What to produce: Look through the records below for the line with "FRAME_COMPLETE (R74). -/" and the line with "boundary (R84). -/", then return those lines and all lines between, exactly.

Available records:
※

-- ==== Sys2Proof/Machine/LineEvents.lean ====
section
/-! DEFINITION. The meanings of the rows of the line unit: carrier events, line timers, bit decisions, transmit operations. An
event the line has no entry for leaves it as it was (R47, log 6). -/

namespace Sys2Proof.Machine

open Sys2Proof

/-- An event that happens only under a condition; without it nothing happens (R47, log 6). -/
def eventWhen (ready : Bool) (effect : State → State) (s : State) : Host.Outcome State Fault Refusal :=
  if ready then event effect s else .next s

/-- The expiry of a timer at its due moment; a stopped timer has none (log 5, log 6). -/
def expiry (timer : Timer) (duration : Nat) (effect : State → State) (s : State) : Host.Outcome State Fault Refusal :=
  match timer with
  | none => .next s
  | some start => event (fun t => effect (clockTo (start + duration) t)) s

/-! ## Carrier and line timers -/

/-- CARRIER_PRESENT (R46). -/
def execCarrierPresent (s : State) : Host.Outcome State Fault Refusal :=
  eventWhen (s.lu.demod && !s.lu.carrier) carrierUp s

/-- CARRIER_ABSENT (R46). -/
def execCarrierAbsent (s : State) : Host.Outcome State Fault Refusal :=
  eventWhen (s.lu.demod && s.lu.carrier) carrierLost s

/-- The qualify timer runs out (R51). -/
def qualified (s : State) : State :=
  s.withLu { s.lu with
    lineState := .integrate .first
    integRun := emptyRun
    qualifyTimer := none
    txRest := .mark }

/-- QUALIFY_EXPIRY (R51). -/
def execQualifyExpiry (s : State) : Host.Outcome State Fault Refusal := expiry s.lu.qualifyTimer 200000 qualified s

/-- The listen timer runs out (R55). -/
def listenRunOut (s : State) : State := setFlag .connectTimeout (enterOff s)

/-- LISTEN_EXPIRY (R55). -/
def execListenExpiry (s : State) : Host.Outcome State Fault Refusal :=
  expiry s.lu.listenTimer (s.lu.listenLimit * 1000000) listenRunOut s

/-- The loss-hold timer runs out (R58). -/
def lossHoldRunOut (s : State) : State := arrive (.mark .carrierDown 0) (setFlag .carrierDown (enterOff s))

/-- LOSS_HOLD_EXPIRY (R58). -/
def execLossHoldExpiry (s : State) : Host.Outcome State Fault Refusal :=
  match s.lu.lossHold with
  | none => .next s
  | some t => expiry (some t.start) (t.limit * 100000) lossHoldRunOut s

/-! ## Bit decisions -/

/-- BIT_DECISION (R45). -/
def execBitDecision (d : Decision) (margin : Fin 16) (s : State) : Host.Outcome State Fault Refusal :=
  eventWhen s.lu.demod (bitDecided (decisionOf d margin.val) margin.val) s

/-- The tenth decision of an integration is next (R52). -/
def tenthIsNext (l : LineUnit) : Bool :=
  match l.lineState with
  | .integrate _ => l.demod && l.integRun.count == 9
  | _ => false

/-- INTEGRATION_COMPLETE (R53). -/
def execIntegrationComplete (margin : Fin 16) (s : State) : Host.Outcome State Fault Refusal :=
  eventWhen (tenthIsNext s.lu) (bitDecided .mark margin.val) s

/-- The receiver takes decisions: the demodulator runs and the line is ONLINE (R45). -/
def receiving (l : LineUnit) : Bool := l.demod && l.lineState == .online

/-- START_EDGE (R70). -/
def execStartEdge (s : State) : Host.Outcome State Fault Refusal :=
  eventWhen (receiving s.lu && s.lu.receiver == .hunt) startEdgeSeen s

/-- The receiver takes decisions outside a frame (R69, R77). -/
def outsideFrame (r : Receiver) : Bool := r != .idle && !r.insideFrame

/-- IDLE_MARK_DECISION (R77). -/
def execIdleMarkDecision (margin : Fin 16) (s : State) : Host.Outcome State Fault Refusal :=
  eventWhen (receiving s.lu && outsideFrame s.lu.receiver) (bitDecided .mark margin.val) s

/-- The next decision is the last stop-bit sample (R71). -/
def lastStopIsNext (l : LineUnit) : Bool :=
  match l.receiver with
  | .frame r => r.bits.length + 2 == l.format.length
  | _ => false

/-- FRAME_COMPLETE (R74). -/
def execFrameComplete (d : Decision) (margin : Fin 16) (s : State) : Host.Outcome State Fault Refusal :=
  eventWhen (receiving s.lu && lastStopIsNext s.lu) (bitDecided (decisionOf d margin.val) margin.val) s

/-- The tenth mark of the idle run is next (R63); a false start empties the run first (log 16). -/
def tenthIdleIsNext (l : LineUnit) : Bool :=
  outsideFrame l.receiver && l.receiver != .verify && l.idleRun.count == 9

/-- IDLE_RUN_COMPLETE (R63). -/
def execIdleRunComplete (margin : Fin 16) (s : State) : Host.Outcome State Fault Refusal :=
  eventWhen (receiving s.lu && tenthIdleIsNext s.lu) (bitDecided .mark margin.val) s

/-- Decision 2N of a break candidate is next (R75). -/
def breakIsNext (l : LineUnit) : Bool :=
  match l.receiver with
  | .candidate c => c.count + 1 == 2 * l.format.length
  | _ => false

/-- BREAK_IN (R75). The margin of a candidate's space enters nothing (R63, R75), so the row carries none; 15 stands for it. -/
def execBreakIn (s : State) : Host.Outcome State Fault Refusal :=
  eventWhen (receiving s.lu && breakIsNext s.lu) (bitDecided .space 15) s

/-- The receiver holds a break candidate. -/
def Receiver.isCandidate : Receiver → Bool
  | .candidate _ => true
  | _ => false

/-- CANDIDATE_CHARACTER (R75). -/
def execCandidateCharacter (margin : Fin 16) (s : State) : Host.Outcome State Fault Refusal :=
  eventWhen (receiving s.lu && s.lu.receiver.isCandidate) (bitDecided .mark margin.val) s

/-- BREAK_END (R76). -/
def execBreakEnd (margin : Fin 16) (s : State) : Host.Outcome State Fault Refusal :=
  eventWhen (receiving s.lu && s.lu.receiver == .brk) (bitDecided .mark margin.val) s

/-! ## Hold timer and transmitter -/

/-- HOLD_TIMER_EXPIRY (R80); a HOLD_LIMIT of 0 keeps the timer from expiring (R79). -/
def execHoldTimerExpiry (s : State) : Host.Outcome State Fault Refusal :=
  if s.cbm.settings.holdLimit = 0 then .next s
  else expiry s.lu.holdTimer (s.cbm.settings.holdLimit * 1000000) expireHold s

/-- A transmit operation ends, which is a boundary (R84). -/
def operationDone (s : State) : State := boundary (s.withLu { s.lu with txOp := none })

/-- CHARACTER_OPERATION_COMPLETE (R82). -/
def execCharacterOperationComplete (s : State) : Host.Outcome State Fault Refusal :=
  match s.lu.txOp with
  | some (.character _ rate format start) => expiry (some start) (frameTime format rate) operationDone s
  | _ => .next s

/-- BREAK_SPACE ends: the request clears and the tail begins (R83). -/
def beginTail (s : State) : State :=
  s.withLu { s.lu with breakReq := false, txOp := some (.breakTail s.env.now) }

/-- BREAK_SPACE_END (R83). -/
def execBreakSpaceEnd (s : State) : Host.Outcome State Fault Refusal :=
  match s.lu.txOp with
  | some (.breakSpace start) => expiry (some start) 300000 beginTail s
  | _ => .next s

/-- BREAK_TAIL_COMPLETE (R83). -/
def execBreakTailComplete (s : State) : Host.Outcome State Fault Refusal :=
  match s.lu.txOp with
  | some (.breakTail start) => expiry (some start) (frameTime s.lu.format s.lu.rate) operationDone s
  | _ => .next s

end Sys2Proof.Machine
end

※

Result of this task:
/-- FRAME_COMPLETE (R74). -/
def execFrameComplete (d : Decision) (margin : Fin 16) (s : State) : Host.Outcome State Fault Refusal :=
  eventWhen (receiving s.lu && lastStopIsNext s.lu) (bitDecided (decisionOf d margin.val) margin.val) s

/-- The tenth mark of the idle run is next (R63); a false start empties the run first (log 16). -/
def tenthIdleIsNext (l : LineUnit) : Bool :=
  outsideFrame l.receiver && l.receiver != .verify && l.idleRun.count == 9

/-- IDLE_RUN_COMPLETE (R63). -/
def execIdleRunComplete (margin : Fin 16) (s : State) : Host.Outcome State Fault Refusal :=
  eventWhen (receiving s.lu && tenthIdleIsNext s.lu) (bitDecided .mark margin.val) s

/-- Decision 2N of a break candidate is next (R75). -/
def breakIsNext (l : LineUnit) : Bool :=
  match l.receiver with
  | .candidate c => c.count + 1 == 2 * l.format.length
  | _ => false

/-- BREAK_IN (R75). The margin of a candidate's space enters nothing (R63, R75), so the row carries none; 15 stands for it. -/
def execBreakIn (s : State) : Host.Outcome State Fault Refusal :=
  eventWhen (receiving s.lu && breakIsNext s.lu) (bitDecided .space 15) s

/-- The receiver holds a break candidate. -/
def Receiver.isCandidate : Receiver → Bool
  | .candidate _ => true
  | _ => false

/-- CANDIDATE_CHARACTER (R75). -/
def execCandidateCharacter (margin : Fin 16) (s : State) : Host.Outcome State Fault Refusal :=
  eventWhen (receiving s.lu && s.lu.receiver.isCandidate) (bitDecided .mark margin.val) s

/-- BREAK_END (R76). -/
def execBreakEnd (margin : Fin 16) (s : State) : Host.Outcome State Fault Refusal :=
  eventWhen (receiving s.lu && s.lu.receiver == .brk) (bitDecided .mark margin.val) s

/-! ## Hold timer and transmitter -/

/-- HOLD_TIMER_EXPIRY (R80); a HOLD_LIMIT of 0 keeps the timer from expiring (R79). -/
def execHoldTimerExpiry (s : State) : Host.Outcome State Fault Refusal :=
  if s.cbm.settings.holdLimit = 0 then .next s
  else expiry s.lu.holdTimer (s.cbm.settings.holdLimit * 1000000) expireHold s

/-- A transmit operation ends, which is a boundary (R84). -/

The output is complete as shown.